Mama was a worker.  A worker at a time when “labor saving devices” were fairly new and she refused them.  Her excuse was that they were too expensive, but her real reason, I know, was that she felt no job was done “right” unless she had her hands actually in it.

Oh, I console myself that in some ways I work harder than she ever did, but Mom couldn’t understand a woman not satisfied with home, family and church.  She has no sympathy for women who “gadded around all day” and it was years before I shook off my last vestige of guilt over not being under the shelter of  her approval.

One of my saddest, yet strangely dearest memories of Mama was when we knew her remaining days with us were few and I watched her dust mopping her floors.  It stunned me with anguish to see her going through the old, familiar motions of cleaning yet leaving dust around and behind her.  And her not even knowing she did so.

It was shattering first of all to even see dust on Mama’s floor.  Then, to see her going through the motions, thinking she was dusting up, yet accomplishing nothing, broke my heart.  In those few seconds I knew to my core I was saying goodby to that gentle woman and I wept.

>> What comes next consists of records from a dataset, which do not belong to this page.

/-- Each reason, and both ends of each hole in the address map. -/
theorem witness_ContractViolationsAreRefused :
    (∀ (cls : BitVec 2) (z6 : BitVec 6) (data : BitVec 8) (addr : BitVec 16) (src : DmaBlock),
      (State.reset.issue ⟨cls ++ z6 ++ data ++ addr, src⟩).pending = [⟨cls ++ z6 ++ data ++ addr, src⟩]) ∧
    ((3 : BitVec 2) = 3 ∧ ContractReason.reservedClass = .reservedClass) ∧
    ((1 : BitVec 2).toNat < 2 ∧ (32 : BitVec 6) ≠ 0) ∧ ((0 : BitVec 2).toNat < 2 ∧ (1 : BitVec 6) ≠ 0) ∧
    ((0 : BitVec 2) = 0 ∧ (0 : BitVec 6) = 0 ∧ (0x80 : BitVec 8) ≠ 0) ∧
    ((1 : BitVec 2).toNat < 2 ∧ ((1 : BitVec 2) = 0 → (0xFF : BitVec 8) = 0) ∧
      (0x0000 : BitVec 16).toNat < 0x8000 ∧ (0x7FFF : BitVec 16).toNat < 0x8000 ∧
      0xA000 ≤ (0xA000 : BitVec 16).toNat ∧ (0xFDFF : BitVec 16).toNat < 0xFE00 ∧
      0xFEA0 ≤ (0xFEA0 : BitVec 16).toNat ∧ (0xFF3F : BitVec 16).toNat < 0xFF40 ∧
      0xFF4C ≤ (0xFF4C : BitVec 16).toNat ∧ 0xFF4C ≤ (0xFFFF : BitVec 16).toNat) :=
  ⟨fun _ _ _ _ _ => rfl, by decide⟩

theorem witness_StepRunsTheDecodedTransaction :
    (State.reset.issue ⟨0x80000004, zeroBlock⟩).pending = ⟨0x80000004, zeroBlock⟩ :: [] ∧
    decode ⟨0x80000004, zeroBlock⟩ = .instr (.advance 4) := ⟨rfl, by decide⟩

theorem witness_StepWithNothingPendingIdles : State.reset.pending = [] := rfl

theorem witness_ResetMeetsTheInvariant : ResetDraw.default.Fits ∧
    ({ ResetDraw.default with regs := { ResetDraw.default.regs with ly := 153 }, vram := [(0x1FFF, 1)] } : ResetDraw).Fits :=
  ⟨⟨by decide, rfl, rfl, rfl⟩, ⟨by decide, rfl, rfl, rfl⟩⟩

theorem witness_FirstDotsAfterReset : 0 < 144 ∧ 143 < 144 ∧ 159 < 160 := by decide

theorem witness_LycWriteComparesNothing : (st 0x80 0 5 0 0 3).regs.lcdc.getLsbD 7 = true ∧ (st 0x80 0 5 0 0 3).acc < 4 := by
  decide

theorem witness_StatWriteKeepsTheModeBits :
    (st 0x91 0x87 0 0 80 0).regs.lcdc.getLsbD 7 = true ∧ (st 0x91 0x87 0 0 80 0).acc < 4 := by decide

theorem witness_GateTable :
    (st 0x7F 3 0 0 0 0).regs.lcdc.getLsbD 7 = false ∧ (st 0x80 3 0 0 0 0).regs.lcdc.getLsbD 7 = true := by decide

/-- The gate closed and open, for each of the two buffers. -/
theorem witness_PortWritesPassTheGate :
    (st 0x80 3 0 0 0 0).modeEff = .drawing ∧ (st 0x80 2 0 0 0 0).modeEff ≠ .drawing ∧
    (st 0x80 2 0 0 0 0).modeEff = .oamScan ∧
    ((st 0x80 1 0 0 0 0).modeEff ≠ .oamScan ∧ (st 0x80 1 0 0 0 0).modeEff ≠ .drawing) := by decide

theorem witness_OnlyAdvanceMovesTheSequencer : ∃ t, (∀ n, Instr.wrStat 0xFF ≠ .advance n) ∧
    exec (.wrStat 0xFF) (st 0x80 3 0 0 0 0) = .next t := ⟨_, nofun, rfl⟩

theorem witness_AccessesAreIdempotent : ∃ t, (∀ n, Instr.wrVram 0 1 ≠ .advance n) ∧
    (∀ v src, Instr.wrVram 0 1 ≠ .wrDma v src) ∧ exec (.wrVram 0 1) (st 0x80 2 0 0 0 0) = .next t :=
  ⟨_, nofun, nofun, rfl⟩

Ah, yes, I remember Mama and though we grew to live in different worlds and there was small understanding between us, there remained love, and that love remains to this day.

3 thoughts on “Long Ago And Far Away

  1. Bitter sweet are our memories. One of my sweetest memories of being with my Mom was when I was ten or so years old, and she would take me with her grocery shopping. I don’t know why, but those were the times she taught me about life, and truths, and how our bodies mature. Maybe it was the apartness from the rest of the family, just she and me, that allowed that touch, that closeness. But thinking of those moments is like smelling the lilacs and roses and like being a pure young mind again. Lucky for me she is still around, so I think I will share this memory with her, and thank her, just as soon as I can.

  2. thanks, thanks who ever you are. We all feel the same way about life and our mothers, at least the lucky ones. God Bless you, ethel

  3. My memories of Grandma are few. I have two very strong memories from the time we lived on State Street. Grandma and Grandpa stopped on their way to Murray soon after I have my tonsils out. Grandma asked if I felt good enough to go with them. I lied (and confessed to Mom many, many years later) and said, “Yes.” I wanted to do something Steve didn’t get to do and I knew he felt better than me! I also remember telling Grandpa that I could read, and he said I had memorized the book. I ran to Mom in tears, and she took my side. Grandpa tested me on different words, and I knew them all. I also remember that Grandma had cookies in a can marked Marshmallows in the little cupboard by the refrigerator. My last memory of doing things with her was helping tie a blanket for Steve (I assume) before we moved to Denver. Again, Grandpa said I was too little to help, but Grandma sent him for the crochet cotton, and I put in some ties. Mom said Grandma left them in, too. I know I loved her dearly.